The other bidder selected to conduct due diligence is Taiwan’s Fubon Financial Holding Co. Fubon’s selection is surprising because cross-border investments involving Taiwan and mainland China in the financial industry remain sensitive, even as barriers to some cross-Straits investments have been removed under Taiwan’s current government.

Morgan Stanley’s 34.3% stake in China’s first joint-venture securities firm could be worth up to $1 billion and has attracted wide attention.

The sale is seen as a crucial first step for the Wall Street firm to build a new securities platform in China. That’s because Chinese regulators have ruled that Morgan Stanley must first sell its passive stake in CICC before it can form a new joint venture to tap China’s domestic securities market.

Morgan Stanley has selected a broad field of candidates to conduct due diligence on CICC to improve the chances of getting a sufficiently attractive binding offer in the coming months. Bidders will review CICC’s books and interview management to determine the maximum amount they are willing to offer for the stake.

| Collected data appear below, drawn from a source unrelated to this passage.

-- ==== Sys2Proof/Machine/Issue.lean ====
section
/-! DEFINITION. Issue: when a group's streams may go on, what they fetch, and the start of a clause (R71-R73, R90-R92, R105,
R248-R250). -/

namespace Sys2Proof.Machine

/-- The wait of the current instruction lets it issue (again) now (R250). -/
def State.waitOpen (s : State) (g : Group) : Bool :=
  match g.wait with
  | .exit | .engine _ => false
  | .sleep till => till ≤ s.cycle g
  | .waita _ _ _ _ due => due
  | .bar _ released => released
  | _ => true

/-- The scalar word at SPC (R92): outside .scode it is PROT, with access 3. -/
def State.scalarWord (s : State) (g : Group) : Except Halt (State × Nat) :=
  let t := s.setCur g
  if s.inScode g g.spc.toNat then t.fetch g.spc.toNat 4 else failAddr causeProt 0xFF g.spc 3

/-- The next scalar instruction of a group issues; ex is the meaning of instructions. One that has faulted stops once the lane queue
has drained (R254), and so does a trap's entry that has failed (R92). -/
def issueScalar (ex : Instr → State → Out) (key : Nat) (s : State) : Out :=
  let s := s.focus key
  match s.cur.wait with
  | .drain (some f) => .next (s.scalarFault f)
  | .trapDrain code => .next (s.badTrap code)
  | _ =>
    match s.scalarWord s.cur with
    | .error h => .next (s.scalarHalt h)
    | .ok (t, w) =>
      match decodeScalar w with
      | .error slot => .next (t.scalarFault { cause := causeIllegal, slot := slot })
      | .ok i => ex i t

/-- The scalar turn of a group. While the lane stream has stopped the group, the current instruction may still complete or be
accepted; one that would fault or stop instead has no effect (R254, R255). -/
def runScalar (ex : Instr → State → Out) (key : Nat) (s : State) : Out :=
  match issueScalar ex key s with
  | .next t =>
    if (s.focus key).cur.stop == .running then .next t
    else match t.cur.wait with
      | .drain _ => .next ((s.focus key).waiting .none)
      | _ => .next t
  | o => o

/-- The group's scalar stream may issue (R17, R249): no interlock holds the instruction, no user trap is to be taken first (R114), and
where the instruction has issued already and waits, issuing it again would change something (R250). -/
def State.scalarReady (ex : Instr → State → Out) (s : State) (g : Group) : Bool :=
  s.scalarRuns g && !s.trapTakeable g && s.waitOpen g &&
  (match g.wait with
    | .drain _ | .trapDrain _ => g.lq.isEmpty
    | _ => match s.scalarWord g with
      | .ok (_, w) => (match decodeScalar w with | .ok i => !s.interlocked g i | .error _ => true)
      | .error _ => true) &&
  (g.wait == .none || (match runScalar ex g.key s with | .next t => t != s.focus g.key | _ => true))

/-- The wait flags of a header are clear (R72). -/
def Group.flagsFree (g : Group) (h : ClauseHeader) : Bool := (List.finRange 12).all fun i => !h.wait.getLsbD i.val || g.f[i] == 0

/-- The group's lane stream may go on (R72, R248): the header of the clause at the head is still to be fetched, the clause has
started, or the flags that it waits for are clear. -/
def State.laneReady (s : State) (g : Group) : Bool :=
  s.residentRuns g &&
  match g.lq with
  | [] => false
  | e :: _ => match e.hdr with
    | none => true
    | some h => e.started || g.flagsFree h

/-! ## The order of the groups of a lane (R248) -/

def Place.sameLane (p q : Place) : Bool := p.coreIx == q.coreIx && p.plane == q.plane

/-- The slot that issued last on a lane; slot 3 before the first issue, so that slot 0 comes first (log 37, DESIGN CHOICE). -/
def State.lastSlot (s : State) (p : Place) : Nat :=
  ((s.laneSlots.find? fun e => e.1 == p.coreIx && e.2.1 == p.plane).map (·.2.2)).getD 3

/-- The ready groups of a lane in slot order from the one after the slot that issued last. -/
def State.laneOrder (s : State) (p : Place) : List Group :=
  (List.range 4).filterMap fun i =>
    s.groups.find? fun g => g.live && g.place.sameLane p && g.place.slot == (s.lastSlot p + 1 + i) % 4 && s.laneReady g

/-- The group's lane issues its instruction next: it is the first of the lane's ready groups, passing once over one whose clause
asked for it while another is ready. -/
def State.laneIsNext (s : State) (g : Group) : Bool :=
  match s.laneOrder g.place with
  | [] => false
  | [a] => a.key == g.key
  | a :: b :: _ => (if a.yielded then b.key else a.key) == g.key

/-- The lane has passed its boundary: the group's slot issued last, and no group of the lane is passed over any more. -/
def State.noteLane (s : State) (g : Group) : State :=
  let clear (h : Group) : Group :=
    if h.live && h.place.sameLane g.place then { h with yielded := false, laneLast := h.key == g.key || h.laneLast } else h
  { s with
    cur := clear s.cur, others := s.others.map clear
    laneSlots := (g.place.coreIx, g.place.plane, g.place.slot) ::
      s.laneSlots.filter fun e => !(e.1 == g.place.coreIx && e.2.1 == g.place.plane) }

/-- The group's scalar stream has issued. -/
def State.noteScalar (s : State) (key : Nat) : State := s.updGroup key fun g => { g with laneLast := false }

/-- A fetch of the lane stream that halts: a missing page keeps the replay mask (R12, R262). -/
def State.laneFetchHalt (s : State) : Halt → State
  | .miss asks f => s.laneHalt (.miss asks { f with tmask := s.cur.replay })
  | h => s.laneHalt h

/-- The next lane instruction of a group's clause issues, or its clause goes on to start. -/
def issueLane (ex : Instr → State → Out) (key : Nat) (s : State) : Out :=
  let s := s.focus key
  match s.cur.lq with
  | [] => .next s
  | e :: _ =>
    if !e.started then ex (.clauseStart key) s
    else
      match s.fetch (s.laneWordAt s.cur (e.idx + 1 + e.pos)) 12 with
      | .error h => .next (s.laneFetchHalt h)
      | .ok (t, w) =>
        match decodeLane w with
        | .error slot => .next (t.laneFault { cause := causeIllegal, slot := slot } t.cur.clpos)
        | .ok i => ex i t

/-- The lane turn of a group: its instruction, in the lane's order, or its clause's start. -/
def runLane (ex : Instr → State → Out) (g : Group) (s : State) : Out :=
  match g.lq with
  | [] => .next s
  | e :: _ =>
    if !e.started then issueLane ex g.key s
    else if s.laneIsNext g then issueLane ex g.key (s.noteLane g) else .next s

/-- The group's clause starts: its flags are clear, where its header is there. -/
def State.startClause (s : State) : State :=
  match s.cur.lq with
  | [] => s
  | e :: r => match e.hdr with
    | none => s
    | some h => if s.cur.flagsFree h then s.setCur { s.cur with lq := { e with started := true } :: r } else s

/-- CLAUSE_START (R72, R105): the header of the clause at the head of the queue is fetched and kept; a malformed one is ILLEGAL and one
that leaves .lcode is CLAUSE, both at position 0 and slot 13. An entry with an uncorrectable error is CHECK there, as a fetch that meets
poison is (R375, R378; log 62). The clause issues from when its wait flags are clear. -/
def execClauseStart (key : Nat) (s : State) : Out :=
  onGroup key (fun s =>
    let g := s.cur
    match g.lq with
    | [] => s
    | e :: r =>
      if e.started || g.stop != .running then s
      else if e.bad then s.laneHalt (.poison (queueKey g.key) 8 (poisonFault 0xFF 0))
      else if e.hdr.isSome then s.startClause
      else if !s.inLcode g e.idx 1 then s.laneFault { cause := causeClause, slot := 13 } 0
      else match s.fetch (s.laneWordAt g e.idx) 12 with
        | .error h => s.laneFetchHalt h
        | .ok (t, w) =>
          match decodeHeader w with
          | none => t.laneFault { cause := causeIllegal, slot := 13 } 0
          | some h =>
            if !s.inLcode g e.idx (h.count.val + 2) then t.laneFault { cause := causeClause, slot := 13 } 0
            else (t.setCur { t.cur with lq := { e with hdr := some h } :: r }).startClause) s

end Sys2Proof.Machine
end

Morgan Stanley revived the sale process in recent months, asking for first-round indicative bids in early November. The Wall Street firm is hoping potential buyers could offer more for the stake than previous bids made in early 2008. Global economic recovery and a rebound in China’s investment-banking market could make its CICC stake more attractive.

However, the sale is not without complications. First, the CICC stake sale is politically sensitive. The securities firm’s largest shareholder is the country’s sovereign wealth fund, China Investment Corp., and CICC’s chief executive is Levin Zhu, the son of former Chinese premier Zhu Rongji. Support from both Mr. Zhu and the Chinese sovereign fund will be important in concluding a deal.

Second, Government of Singapore Investment Corp., another state-owned fund, which already owns a 7.35% stake in CICC, is reviewing its options to potentially increase its stake as part of the process, according to one person familiar with the situation.

And a third complication in the sale process is the existence of so-called “phantom shares” granted to CICC’s management as an incentive. These shares offer dividends like ordinary shares but don’t give their holders voting power or board representation. CICC’s management owns 20% of the company’s economic value through the phantom share program and Morgan Stanley’s 34.3% stake would be diluted to 27.4% if the phantom shares were converted to ordinary shares.